### [ASSIGNMENT]
Within the records, find every line that includes the word "finishLoad" and copy it.

### [SUPPLIED DATA]
/-! ## The requester (R191 to R193, R326, R328, R329) -/

/-- The outstanding request with a tag, in the context of a packet's job. -/
def State.farOf (s : State) (p : Pkt) : Option (Nat × FarReq) :=
  (s.arrival p).bind fun (key, c) => (c.far.find? fun r => r.tag == p.tag.toNat).map fun r => (key, r)
/-- A request is no longer outstanding. -/
def State.closeFar (s : State) (key tag : Nat) : State := s.setFar key fun l => l.filter fun r => r.tag != tag
/-- The task that a far load parked gets a new wake condition. -/
def State.wakeFar (s : State) (key core slot tag : Nat) (w : Wake) : State :=
  State.updTask { s with nextId := s.nextId + 1 } core slot fun k =>
    if k.key = key ∧ k.st = .parked (.far tag) then { k with st := .parked w, entered := s.cyc, orderSeq := s.nextId } else k
/-- A far load fails: its destination is unchanged, and its task resumes into the Far Access fault (R191). -/
def State.failLoad (s : State) (key : Nat) (r : FarReq) (reason : Nat) : State :=
  match r.kind with
  | .load core slot _ _ _ => (s.closeFar key r.tag).wakeFar key core slot r.tag (.farFault reason (2 ^ 60 + r.dev * 2 ^ 48 + r.va))
  | _ => s
/-- The reply of a far load is whole: its bytes are written with their marks, and the task wakes (R191, R313). A context that is not
present gets them at its restore. -/
def State.finishLoad (s : State) (key : Nat) (r : FarReq) : State :=
  match r.kind with
  | .load core slot dst n got =>
    if got.foldl (fun m g => m + g.2.1.length) 0 < n ∨ !(s.ctx key).present then s
    else
      let ps : List (WPiece × Bool) := got.flatMap fun (o, bs, marks) =>
        (List.range (bs.length / 8)).map fun i =>
          ((⟨some core, dst + o + 8 * i⟩, 8, leNat ((bs.drop (8 * i)).take 8)), marks.testBit i)
      let s := (s.engineWrite key (ps.map (·.1)) ((ps.filter (·.2)).map (·.1))).1
      (s.closeFar key r.tag).wakeFar key core slot r.tag .now
  | _ => s
/-- A far load. -/
def FarReq.isLoad (r : FarReq) : Bool := match r.kind with
  | .load _ _ _ _ _ => true
  | _ => false
/-- A far atomic. -/
def FarReq.isAtomic (r : FarReq) : Bool := match r.kind with
  | .atomic _ => true
  | _ => false
/-- A request has had no reply within the link timeout, so that a reply now is discarded (R329). -/
def State.late (s : State) (key : Nat) (r : FarReq) : Bool := !r.answered && decide (r.sent + (s.ctx key).linkTimeout ≤ s.cyc)
/-- RDATA arrives (R191); one for no outstanding load, or a late one, is discarded (R329). -/
def execRdata (p : Pkt) (s : State) : Out :=
  match s.farOf p with
  | none => .next (s.unserved p)
  | some (key, r) =>
    if s.late key r then .next (s.received key p)
    else
    match r.kind with
    | .load core slot dst n got =>
      let r := { r with kind := .load core slot dst n (got ++ [(64 * p.poff.toNat, p.payload, p.marks)]) }
      let s := (s.received key p).setFar key fun l => l.map fun q => if q.tag = r.tag then r else q
      .next (s.finishLoad key r)
    | _ => .next s
/-- The number of a fabric operation in a Fabric Status event (R393). -/
def State.statusOf (s : State) (key : Nat) (r : FarReq) (reason op : Nat) : State := s.fabricStatus key r.tag reason r.dev op r.cls r.route
/-- A far atomic ends without a value: its destination is free, its tag frees (R193). -/
def State.loseAtomic (s : State) (key : Nat) (r : FarReq) (flight : Nat) : State :=
  let (n, sl, _) := r.task
  let v : Word := Config.freeValue 64 s.fresh
  let s := (s.closeFar key r.tag)
  let s := { s with
    fresh := s.fresh + 1
    flights := s.flights.map fun (f : Flight) => match f.op with
      | .fatom d _ _ => if f.id = flight then { f with op := .scalar d v, due := max s.cyc (f.issued + 15) } else f
      | _ => f }
  s.refreshFstat n sl
/-- A reply that comes while the context is not present waits for its restore (R361); its request counts as answered. -/
def State.holdReply (s : State) (key tag : Nat) (p : Pkt) : State :=
  s.updCtx key fun c => { c with
    heldReplies := c.heldReplies ++ [p]
    far := c.far.map fun r => if r.tag = tag then { r with answered := true } else r }
/-- ARPLY arrives (R193): the old value, a refusal, or the poison status. -/
def execArply (p : Pkt) (s : State) : Out :=
  match s.farOf p with
  | none => .next (s.unserved p)
  | some (key, r) =>
    if s.late key r && r.isAtomic then .next (s.received key p)
    else if !(s.ctx key).present then .next (s.holdReply key r.tag p)
    else
    let s := s.received key p
    match r.kind with
    | .atomic flight =>
      if p.reason ≠ 0 then .next ((s.loseAtomic key r flight).statusOf key r p.reason.toNat 2)
      else
        let (n, sl, _) := r.task
        let s := (s.closeFar key r.tag).refreshFstat n sl
        (match s.flights.find? fun f => f.id == flight with
         | none => .next s
         | some f =>
           match f.op with
           | .fatom d ea _ =>
             if p.status.getLsbD 0 then .next (s.latePoison f ea)
             else
               .next { s with flights := s.flights.map fun (g : Flight) => if g.id = flight then
                 { g with op := .scalar d (BitVec.ofNat 64 (leNat p.payload)), due := max s.cyc (g.issued + 15)
                          stat := BitVec.ofNat 3 (p.status.toNat / 2) } else g }
           | _ => .next s)
    | _ => .next s
/-- ACK arrives (R328); a late one changes no count (R329). -/
def execAck (p : Pkt) (s : State) : Out :=
  match s.farOf p with
  | none => .next (s.unserved p)
  | some (key, r) =>
    let (n, sl, _) := r.task
    .next (if s.late key r then s.received key p else if r.isStore then ((s.received key p).closeFar key r.tag).refreshFstat n sl else s)
/-- NACK arrives: a refused store or far load (R191, R328); a late one is discarded (R329). -/
def execNack (p : Pkt) (s : State) : Out :=
  match s.farOf p with
  | none => .next (s.unserved p)
  | some (key, r) =>
    let t := s.received key p
    let (n, sl, _) := r.task
    .next (if s.late key r then t else match r.kind with
      | .store _ => ((t.closeFar key r.tag).refreshFstat n sl).statusOf key r p.reason.toNat 1
      | .load _ _ _ _ _ => if (s.ctx key).present then t.failLoad key r p.reason.toNat else t.holdReply key r.tag p
      | _ => t)
/-- A request of a kind that has timed out (R329), with its context. -/
def State.timedOut (s : State) (ok : FarReq → Bool) : Option (Nat × FarReq) :=
  s.ctxs.findSome? fun (key, c) => (c.far.find? fun r => c.present && ok r && s.late key r).map fun r => (key, r)
/-- A far load without its reply within the link timeout (R191, R329). A load whose bytes wait for a restore has its reply. -/
def execFldTimeout (tag : Nat) (s : State) : Out :=
  match s.timedOut fun r => r.tag == tag && r.isLoad with
  | none => .fault .noSuchStep
  | some (key, r) => .next (s.failLoad key r 8)
/-- A far atomic without its reply within the link timeout (R193). -/
def execFatomTimeout (tag : Nat) (s : State) : Out :=
  match s.timedOut fun r => r.tag == tag && r.isAtomic with
  | none => .fault .noSuchStep
  | some (key, r) =>
    match r.kind with
    | .atomic flight => .next ((s.loseAtomic key r flight).statusOf key r 8 3)
    | _ => .fault .noSuchStep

### [SOLUTION BELOW]
def State.finishLoad (s : State) (key : Nat) (r : FarReq) : State :=
      .next (s.finishLoad key r)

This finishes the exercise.